= Guinea Town, New York =

Free Black settlement

Guinea Town is an early free Black community that was formed with the help of Hicksite Quakers in Old Westbury, New York in 1793 and remained active until just after the Civil War.

== History ==
Guinea Town played a part in transporting runaway enslaved Africans to Dartmouth, Nova Scotia, which was a Quaker community. Eliakim Levi was a leader in the Black community of Guinea Town, in New York and a conductor with the Hicksites on the Underground Railroad. Hicksites were Quakers who were followers of Elias Hicks. The Hicks family gave land to establish Guinea Town, the early free black community in Old Westbury, New York.

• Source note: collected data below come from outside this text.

-- ==== Sys2Proof/Machine/State.lean ====
section
/-! DEFINITION. The state of the NRM-6424: every item the spec gives the device, block by block as the block diagram
of spec/00_scope.md lists them, and the queue of commands that are waiting. Plain data only. Numbers that the spec
counts are `Nat` with the range its rule states; sets of notices and whole words of a frame are bit vectors. -/

namespace Sys2Proof.Machine

/-! ## Port Interface -/

/-- The result codes of R176, in the order of their numbers. -/
inductive Result where
  | done | start | badFrame | unknown | notPermitted | badArg | notOwner
  | busy | full | notRequested | notGranted | notWorking | notItem | already
  | noAccess | incomplete | notInUse | zoneMix | empty | notPlanned | noTicket
deriving DecidableEq, Repr

/-- A staged answer (R175). The ATTN and FROZEN bits of its status byte are formed when it is shifted out (R176). -/
structure Answer where
  result : Result
  code   : Byte
  data   : Word
deriving DecidableEq, Repr

/-- A port's read position in a ring (R35, R139): a field of the record with the given sequence number, or past
newest. -/
inductive Cursor where
  | past
  | on (seq : Nat) (field : Nat)
deriving DecidableEq, Repr

/-- The interface state of one port (R173 to R179). -/
structure Interface where
  /-- chip select is asserted (R173) -/
  select   : Bool
  /-- frame bit count, 0-255 (R173); the edges of a frame are counted at its release (log 3) -/
  bitCount : Nat
  /-- void flag (R178) -/
  void     : Bool
  /-- the answer the frame under way shifts out, status byte first (R175) -/
  shiftOut : FrameWord
  /-- the staged answer (R175) -/
  staged   : Answer
  /-- history cursor (R35) -/
  history  : Cursor
  /-- log cursor (R139) -/
  log      : Cursor
deriving DecidableEq, Repr

/-! ## Signal Line Unit -/

/-- The roles of a signal line (R2). -/
inductive LineFunction where
  | plain | tach | gate | hold | lamp
deriving DecidableEq, Repr

/-- The direction of a PLAIN line (R2). -/
inductive Direction where
  | input | output
deriving DecidableEq, Repr

/-- The sensing mode of a TACH line (R2). -/
inductive Sensing where
  | driven | contact
deriving DecidableEq, Repr

/-- A line record (R2) with its pulse counter (R8) and its filtered level (R1). The sampled level of R2 is
`Line.sampledLevel`. -/
structure Line where
  function  : LineFunction
  direction : Direction
  /-- PLAIN level -/
  level     : Bool
  pullUp    : Bool
  float     : Bool
  sensing   : Sensing
  /-- the active level: HIGH is true -/
  polarity  : Bool
  wake      : Bool
  zone      : Fin 8
  side      : Side
  /-- the last level the filter accepted; none after a start until one is established (R9) -/
  filtered  : Option Bool
  /-- the last scan sample of a CONTACT TACH line; none until one is taken (R10) -/
  sample    : Option Bool
  /-- pulse count, 0-65535, 0 for a line that is not TACH (R8) -/
  count     : Nat
deriving DecidableEq, Repr

/-- The contact-scan timer with its two indices (R11). -/
structure ScanUnit where
  quietIndex : Nat
  parkIndex  : Nat
  /-- half milliseconds to the next scan; none while the timer is stopped -/
  timer      : Option Nat
  /-- input: the level each pin takes when it is excited (R10) -/
  contacts   : Pins
deriving DecidableEq, Repr

/-- The pins SL0-SL23 with the output freeze (R5, R7, R19). -/
structure PinUnit where
  /-- input: the level from outside on each pin (R7) -/
  input  : Pins
  /-- while frozen, what each pin is held at; none is undriven (R19) -/
  held   : Table (Option Bool) 24
  /-- the frozen flag (R19) -/
  frozen : Bool
deriving DecidableEq, Repr

/-! ## Epoch Pacer, Window Counter, Zone History -/

/-- Divider D and epoch millisecond count (R23). -/
structure Pacer where
  divider : Nat
  ms      : Nat
deriving DecidableEq, Repr

/-- Window length E, remaining count, loaded length and window sequence number (R28). -/
structure WindowCounter where
  length    : Nat
  remaining : Nat
  loaded    : Nat
  seq       : Nat
deriving DecidableEq, Repr

/-- The marker set (R33). -/
structure Markers where
  shift   : Bool
  park    : Bool
  service : Bool
  divider : Bool
  start   : Bool
deriving DecidableEq, Repr

/-- A window record (R34). -/
structure WindowRecord where
  seq     : Nat
  loaded  : Nat
  sums    : Table Nat 8
  markers : Markers
deriving DecidableEq, Repr

/-- What READ-HISTORY does past newest (R39). -/
inductive HistoryMode where
  | stop | cycle
deriving DecidableEq, Repr

/-- The ring, oldest first, the current window's sums and markers, and the mode (R32 to R34, R39). -/
structure ZoneHistory where
  ring    : List WindowRecord
  sums    : Table Nat 8
  markers : Markers
  mode    : HistoryMode
deriving DecidableEq, Repr

/-! ## Load Book -/

/-- The owner of a zone (R40). -/
inductive Owner where
  | nobody | a | b | both
deriving DecidableEq, Repr

/-- A load report (R44). -/
structure LoadReport where
  cls    : Nat
  hold   : Nat
  lapsed : Bool
deriving DecidableEq, Repr

/-- A zone's settings (R40) and its two load reports (R44). -/
structure ZoneBook where
  owner    : Owner
  fallback : Nat
  holdTime : Nat
  reportA  : LoadReport
  reportB  : LoadReport
deriving DecidableEq, Repr

/-- The zone settings with the reports, and the load weight table in sixteenths (R51). -/
structure LoadBook where
  zones   : Table ZoneBook 8
  weights : Table Nat 8
deriving DecidableEq, Repr

/-! ## Element Table, Wear Engine, Plan Engine -/

/-- The state of an element (R57); it is in use when this is other than IDLE (R183). -/
inductive ElementState where
  | idle | fresh | worn | due | suspect
deriving DecidableEq, Repr

/-- An element record: configuration part (R53), counting part and plan fields (R55). -/
structure Element where
  zone       : Fin 8
  tach       : Nat
  ppr        : Nat
  /-- G, sixty-fourths -/
  ratio      : Nat
  /-- reference line; none is absent (R54) -/
  reference  : Option Nat
  /-- K, sixty-fourths -/
  expected   : Nat
  /-- Tol, 256ths -/
  tolerance  : Nat
  /-- Y, sixteenths -/
  slipWeight : Nat
  /-- L, blocks -/
  limit      : Nat
  /-- M, blocks -/
  margin     : Nat
  wear       : Nat
  /-- F, 16384ths of a wear revolution -/
  carry      : Nat
  /-- Q -/
  residue    : Nat
  /-- A -/
  accumulator : Nat
  renewCount : Nat
  slipCount  : Nat
  state      : ElementState
  unfed      : Bool
  check      : Nat
  /-- R, sixteenths of a wear revolution per window -/
  rate       : Nat
  seeded     : Bool
  /-- T, windows -/
  projection : Nat
deriving DecidableEq, Repr

/-- An entry of the speed band table (R74). -/
structure Band where
  bound  : Nat
  factor : Nat
deriving DecidableEq, Repr

/-- Smoothing shift k, horizon H, due list and plan generation number (R86, R96 to R98). -/
structure Plan where
  shift      : Nat
  horizon    : Nat
  due        : List (Fin 64)
  generation : Nat
deriving DecidableEq, Repr

/-! ## Ticket Unit and Zone Hold Table -/

/-- The state of a ticket (R106). -/
inductive TicketState where
  | planned | awaiting | working | stalled
deriving DecidableEq, Repr

/-- The outcome of an item (R106). -/
inductive ItemOutcome where
  | pending | renewed | inspected
deriving DecidableEq, Repr

/-- One element of a ticket (R106). -/
structure Item where
  element : Fin 64
  outcome : ItemOutcome
deriving DecidableEq, Repr

/-- A ticket (R106). -/
structure Ticket where
  number     : Nat
  zone       : Fin 8
  state      : TicketState
  items      : List Item
  /-- grant timer, milliseconds -/
  timer      : Nat
  everWorked : Bool
  accessSeen : Bool
deriving DecidableEq, Repr

/-- The state of a hold record (R108). -/
inductive HoldState where
  | free | requested | held
deriving DecidableEq, Repr

/-- A zone's hold record (R108). -/
structure HoldRecord where
  state  : HoldState
  grantA : Bool
  grantB : Bool
  demand : Nat
deriving DecidableEq, Repr

/-- Ticket table, next ticket number, grant time in seconds, hold records, and the motion reports handed by the Wear
Engine and not yet taken (R81, R106 to R110, R120). -/
structure TicketUnit where
  table     : List Ticket
  next      : Nat
  grantTime : Nat
  holds     : Table HoldRecord 8
  reports   : Table Bool 8
deriving DecidableEq, Repr

/-! ## Service Log -/

/-- What became of an item (R134). -/
inductive LogOutcome where
  | renewed | inspected | notDone
deriving DecidableEq, Repr

/-- A service record (R134). -/
structure ServiceRecord where
  seq        : Nat
  element    : Fin 64
  ticket     : Nat
  outcome    : LogOutcome
  wear       : Nat
  renewCount : Nat
  window     : Nat
deriving DecidableEq, Repr

/-- The ring, oldest first, and the log sequence number (R135, R138). -/
structure ServiceLog where
  ring : List ServiceRecord
  seq  : Nat
deriving DecidableEq, Repr

/-! ## Notice Unit -/

/-- The sixteen notices, in the order of their numbers (R143). -/
inductive Notice where
  | worn | due | plan | slip | motion | holdReq | released | stall
  | lapse | overrun | access | woke | suspect | start | page | frame
deriving DecidableEq, Repr

/-- A set of notices, bit n for notice n (R186). -/
abbrev NoticeSet := BitVec 16

/-- A port's pending event notices and its mask (R144, R146). Its condition notices are `State.conditions`. -/
structure NoticeBox where
  events : NoticeSet
  mask   : NoticeSet
deriving DecidableEq, Repr

/-! ## State Controller -/

/-- The operating state (R155). -/
inductive OpState where
  | active | quiet | parked | retained
deriving DecidableEq, Repr

/-- A port's vote (R155). -/
inductive Vote where
  | run | pause | park
deriving DecidableEq, Repr

/-- The kind of a start (R168). -/
inductive StartKind where
  | cold | warm | soft
deriving DecidableEq, Repr

/-- Operating state, votes, fitted flags, start kind, retained-valid marker (R155) and what the supply monitor sees of
VMAIN, VKEEP and RSTN (R165, R167; log 14). -/
structure Control where
  op        : OpState
  votes     : PerPort Vote
  fittedA   : Bool
  fittedB   : Bool
  startKind : StartKind
  valid     : Bool
  /-- VMAIN is below its trip level -/
  vmainLow  : Bool
  /-- VKEEP is below its operating range -/
  vkeepLow  : Bool
  /-- RSTN is low -/
  rstnLow   : Bool
deriving DecidableEq, Repr

/-! ## The whole device -/

/-- The state of the device and the queue of commands that are waiting. -/
structure State where
  ports    : PerPort Interface
  notices  : PerPort NoticeBox
  lines    : Table Line 24
  scan     : ScanUnit
  pins     : PinUnit
  /-- blink clock, milliseconds within its cycle of 1000 (R18) -/
  blink    : Nat
  pacer    : Pacer
  window   : WindowCounter
  history  : ZoneHistory
  book     : LoadBook
  bands    : Table Band 8
  elements : Table Element 64
  plan     : Plan
  tickets  : TicketUnit
  log      : ServiceLog
  ctl      : Control
  /-- the model's own: the 1 ms base stands in the middle of a millisecond (log 4) -/
  half     : Bool
  /-- the model's own: picks a free value (log 10) -/
  fresh    : Nat
  /-- the commands that are waiting, the first to be taken at the head -/
  pending  : List Instr
deriving DecidableEq, Repr

/-- Why a step could stop with a fault. The spec gives the device none: a command it does not carry out is answered
by a result code (R176). No constructor. -/
inductive Fault where
deriving DecidableEq, Repr

/-- Why a step could be refused by the model. -/
inductive Refusal where
  /-- Raised by `exec` for a row without a meaning, of which there is none. Safe: nothing is claimed of it. -/
  | notModelled (mnemonic : String)
deriving DecidableEq, Repr

/-! ## The values after a COLD start -/

/-- The START answer of R178 for the start kind coded `kind`. -/
def startAnswer (kind : Word) : Answer := ⟨.start, 0x00, kind⟩

/-- A line record after a COLD start (R2, R22). -/
def Line.cold : Line :=
  { function := .plain, direction := .input, level := true, pullUp := true, float := false, sensing := .driven,
    polarity := true, wake := false, zone := 0, side := .a, filtered := none, sample := none, count := 0 }

/-- A lapsed report with class 0 (R52). -/
def LoadReport.cold : LoadReport := ⟨0, 0, true⟩

/-- A zone's settings and reports after a COLD start (R40, R52). -/
def ZoneBook.cold : ZoneBook := ⟨.nobody, 7, 30, .cold, .cold⟩

/-- The record of element `n` after a COLD start (R85). -/
def Element.cold (n : Fin 64) : Element :=
  { zone := 0, tach := 0, ppr := 1, ratio := 64, reference := none, expected := 0, tolerance := 1, slipWeight := 16,
    limit := 1, margin := 0, wear := 0, carry := 0, residue := 0, accumulator := 0, renewCount := 0, slipCount := 0,
    state := .idle, unfed := false, check := n.val + 338, rate := 0, seeded := false, projection := 65535 }

/-- A free zone (R108). -/
def HoldRecord.cold : HoldRecord := ⟨.free, false, false, 0⟩

/-- The empty marker set (R33). -/
def Markers.none : Markers := ⟨false, false, false, false, false⟩

/-- The interface state of a port after a start of the kind coded `kind` (R179), chip select released. -/
def Interface.cold (kind : Word) : Interface :=
  { select := false, bitCount := 0, void := false, shiftOut := 0, staged := startAnswer kind, history := .past,
    log := .past }

/-- A port's notices after a start, START alone pending and every notice in the mask (R154). -/
def NoticeBox.started : NoticeBox := ⟨0x2000, 0xFFFF⟩

/-- The machine right after reset: the state a COLD start leaves at first power (R167, R169), nothing waiting. -/
def State.reset : State :=
  { ports := .all (.cold 0)
    notices := .all .started
    lines := .ofFn fun _ => .cold
    scan := ⟨3, 11, some 1, 0⟩
    pins := ⟨0, .ofFn fun _ => none, false⟩
    blink := 0
    pacer := ⟨999, 0⟩
    window := ⟨3600, 3600, 3600, 0⟩
    history := ⟨[], .ofFn fun _ => 0, .none, .stop⟩
    book := ⟨.ofFn fun _ => .cold, ⟨Config.coldWeights, rfl⟩⟩
    bands := ⟨List.zipWith Band.mk Config.coldBounds Config.coldFactors, rfl⟩
    elements := .ofFn .cold
    plan := ⟨3, 168, [], 0⟩
    tickets := ⟨[], 1, 600, .ofFn fun _ => .cold, .ofFn fun _ => false⟩
    log := ⟨[], 0⟩
    ctl := ⟨.active, .all .run, true, true, .cold, true, false, false, false⟩
    half := false
    fresh := 0
    pending := [] }

end Sys2Proof.Machine
end

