/-! ## Tickets and zone holds -/

/-- GRANT: refused BAD-ARG, NOT-OWNER or NOT-REQUESTED in that order; a grant already recorded changes nothing, its
answer carrying the hold state (log 24); a grant that leaves another owner's missing is recorded; the grant that
completes them makes the zone HELD and its AWAITING tickets WORKING, access-seen set if its guard is open (R115, R116).
REVOKE: refused BAD-ARG, NOT-OWNER or NOT-GRANTED in that order; else the grant becomes no, and a HELD zone becomes
REQUESTED with its WORKING tickets AWAITING, their timers loaded afresh and access-seen cleared (R117). First: who owns
a zone (R40), when every owner has granted (R115), when a guard is open (R15), and the codes of the hold states (R185).
-/
def Obligations.GrantAndRevoke : Prop :=
  (∀ o : Owner, (o.has .a = true ↔ o = .a ∨ o = .both) ∧ (o.has .b = true ↔ o = .b ∨ o = .both) ∧
    ∀ h : HoldRecord, o.allGranted h = true ↔ (o = .a ∨ o = .both → h.grantA = true) ∧
      (o = .b ∨ o = .both → h.grantB = true)) ∧
  (∀ h : HoldRecord, h.grant .a = h.grantA ∧ h.grant .b = h.grantB) ∧
  (∀ (s : State) (z : Fin 8), s.guardOpen z = true ↔ ∃ k, (s.lines.get k).function = .gate ∧
    (s.lines.get k).zone = z ∧ (s.lines.get k).filtered = some (s.lines.get k).polarity) ∧
  (∀ x n, (x, n) ∈ [(HoldState.free, 0), (.requested, 1), (.held, 2)] → x.code = n) ∧
  (∀ (side : Side) (s : State), s.Taking (portOf side) →
    let p := portOf side
    let r : State := s.received p
    (∀ sel : Byte, 7 < sel.toNat → exec (.grant p sel) s = .next (r.answering p 0x0B .badArg 0)) ∧
    (∀ z : Fin 8,
      let h := r.tickets.holds.get z
      let h' : HoldRecord := match side with
        | .a => { h with grantA := true }
        | .b => { h with grantB := true }
      let c := Instr.grant p (BitVec.ofNat 8 z.val)
      ((r.owner z).has side = false → exec c s = .next (r.answering p 0x0B .notOwner 0)) ∧
      ((r.owner z).has side = true → h.state = .free → exec c s = .next (r.answering p 0x0B .notRequested 0)) ∧
      ((r.owner z).has side = true → h.state ≠ .free → h.grant side = true →
        exec c s = .next (r.answering p 0x0B .done h.state.code)) ∧
      ((r.owner z).has side = true → h.state ≠ .free → h.grant side = false → (r.owner z).allGranted h' = false →
        exec c s = .next ({ r with tickets := { r.tickets with holds := r.tickets.holds.set z h' } }.answering p 0x0B
          .done h.state.code)) ∧
      ((r.owner z).has side = true → h.state ≠ .free → h.grant side = false → (r.owner z).allGranted h' = true →
        exec c s = .next ({ r with tickets := { r.tickets with
          holds := r.tickets.holds.set z { h' with state := .held }
          table := r.tickets.table.map fun t : Ticket =>
            if t.zone = z ∧ t.state = TicketState.awaiting then
              { t with
                state := .working
                timer := 0
                everWorked := true
                accessSeen := r.guardOpen z }
            else t } }.answering p 0x0B .done 2)))) ∧
  (∀ (side : Side) (s : State), s.Taking (portOf side) →
    let p := portOf side
    let r : State := s.received p
    (∀ sel : Byte, 7 < sel.toNat → exec (.revoke p sel) s = .next (r.answering p 0x0C .badArg 0)) ∧
    (∀ z : Fin 8,
      let h := r.tickets.holds.get z
      let h' : HoldRecord := match side with
        | .a => { h with grantA := false }
        | .b => { h with grantB := false }
      let c := Instr.revoke p (BitVec.ofNat 8 z.val)
      ((r.owner z).has side = false → exec c s = .next (r.answering p 0x0C .notOwner 0)) ∧
      ((r.owner z).has side = true → h.grant side = false →
        exec c s = .next (r.answering p 0x0C .notGranted 0)) ∧
      ((r.owner z).has side = true → h.grant side = true → h.state ≠ .held →
        exec c s = .next ({ r with tickets := { r.tickets with holds := r.tickets.holds.set z h' } }.answering p 0x0C
          .done h.state.code)) ∧
      ((r.owner z).has side = true → h.grant side = true → h.state = .held →
        exec c s = .next ({ r with tickets := { r.tickets with
          holds := r.tickets.holds.set z { h' with state := .requested }
          table := r.tickets.table.map fun t : Ticket =>
            if t.zone = z ∧ t.state = TicketState.working then
              { t with
                state := .awaiting
                timer := 1000 * r.tickets.grantTime
                accessSeen := false }
            else t } }.answering p 0x0C .done 1))))

/-- A motion report taken: discarded by a FREE zone; in a zone HELD under a line owner MOTION at every port, the grants
cleared, the zone REQUESTED and its WORKING tickets AWAITING (R120); under NONE access-seen cleared alone; in a
REQUESTED zone the grants cleared (R121). With no report outstanding nothing happens (log 6, log 7). -/
def Obligations.MotionReportDropsHold : Prop :=
  ∀ (z : Fin 8) (s : State), s.running = true →
    let h := s.tickets.holds.get z
    let reports := s.tickets.reports.set z false
    let n := s.noticed 0x0010
    (s.tickets.reports.get z = false → exec (.motionReport z) s = .next s) ∧
    (s.tickets.reports.get z = true →
      (h.state = .free → exec (.motionReport z) s =
        .next { s with tickets := { s.tickets with reports := reports } }) ∧
      (h.state = .requested → exec (.motionReport z) s = .next { n with tickets := { s.tickets with
        reports := reports
        holds := s.tickets.holds.set z { h with
          grantA := false
          grantB := false } } }) ∧
      (h.state = .held → s.owner z = .nobody → exec (.motionReport z) s = .next { n with tickets := { s.tickets with
        reports := reports
        table := s.tickets.table.map fun t : Ticket =>
          if t.zone = z ∧ t.state = TicketState.working then { t with accessSeen := false } else t } }) ∧
      (h.state = .held → s.owner z ≠ .nobody → exec (.motionReport z) s = .next { n with tickets := { s.tickets with
        reports := reports
        holds := s.tickets.holds.set z { h with
          state := .requested
          grantA := false
          grantB := false }
        table := s.tickets.table.map fun t : Ticket =>
          if t.zone = z ∧ t.state = TicketState.working then
            { t with
              state := .awaiting
              timer := 1000 * s.tickets.grantTime
              accessSeen := false }
          else t } }))

/-- The expiry of an AWAITING ticket's grant timer stalls it, lowers its zone's demand and raises STALL at the
Maintenance Port and the zone's owners (R118); at demand 0 the zone is released, RELEASED raised at its owners (R119),
and the requested state brought (R160): where it does not arrive at PARKED, as while another zone still holds it back
(R159), as `broughtRunning` says; where the release ends a hold-back, to PARKED at that moment as `Parking` spells it
(R161), from which a chip select asserted then wakes the device (R163). Nothing stands outstanding before an entry to
PARKED (log 6). The row is taken whatever the timer has left (log 5). No such ticket: no expiry (log 7). -/
def Obligations.ExpiryStalls : Prop :=
  (∀ (number : Byte) (s : State), s.running = true →
    ((∀ t, s.ticket? number.toNat = some t → t.state ≠ .awaiting) →
      exec (.grantTimerExpiry number) s = .next s) ∧
    (∀ t, s.ticket? number.toNat = some t → t.state = .awaiting →
      let h := s.tickets.holds.get t.zone
      let table := s.tickets.table.map fun u : Ticket =>
        if u.number = number.toNat then
          { u with
            state := .stalled
            timer := 0
            accessSeen := false }
        else u
      let told (b : NoticeBox) (owns : Bool) (set : NoticeSet) : NoticeBox :=
        if owns then { b with events := b.events ||| set } else b
      let n : PerPort NoticeBox := ⟨told s.notices.a ((s.owner t.zone).has .a) 0x0080,
        told s.notices.b ((s.owner t.zone).has .b) 0x0080, told s.notices.m true 0x0080⟩
      let n' : PerPort NoticeBox := ⟨told n.a ((s.owner t.zone).has .a) 0x0040,
        told n.b ((s.owner t.zone).has .b) 0x0040, n.m⟩
      (1 < h.demand → exec (.grantTimerExpiry number) s = .next { s with
        notices := n
        tickets := { s.tickets with
          table := table
          holds := s.tickets.holds.set t.zone { h with demand := h.demand - 1 } } }) ∧
      let freed : State := { s with
        notices := n'
        tickets := { s.tickets with
          table := table
          holds := s.tickets.holds.set t.zone ⟨.free, false, false, 0⟩ } }
      (h.demand = 1 → s.ctl.requested = s.ctl.op → exec (.grantTimerExpiry number) s = .next freed) ∧
      (h.demand = 1 → (s.ctl.requested = .parked → freed.heldBack = true) →
        exec (.grantTimerExpiry number) s = .next (freed.broughtRunning s.ctl)) ∧
      (h.demand = 1 → s.ctl.requested = .parked → freed.heldBack = false → s.outstanding = false →
        freed.Parking fun u => exec (.grantTimerExpiry number) s = .next u))) ∧
  (∀ (number : Byte) (s : State), s.running = true → s.TicketsAgree → s.ctl.requested = .parked →
    ∀ t, s.ticket? number.toNat = some t → t.state = .awaiting → (s.tickets.holds.get t.zone).demand = 1 →
    (∀ z, z ≠ t.zone → (s.tickets.holds.get z).state = .free) →
      ∃ u, exec (.grantTimerExpiry number) s = .next u ∧ u.pins.frozen = true ∧ u.pacer.ms = 0 ∧
        u.ctl.op = if s.anySelected then .active else .parked)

Elias Hicks was instrumental in ensuring the opening, on April 27, 1817, of a primary school and Sunday school for Blacks in the Westbury neighborhood then known as Guinea Town, near today's Glen Cove Road and the southwestern corner of the access road to the Long Island Expressway. By 1830, the community had its own church.

In 2005 the Black Ice Project/Underground Railroad project was created to identify connections between slavery, safe houses in Brooklyn, transit through Guinea Town, and ex-slaves who played hockey in Canada. The project works to identify Quaker families, free Africans and runaway slaves who were part of the 1800s underground railroad network.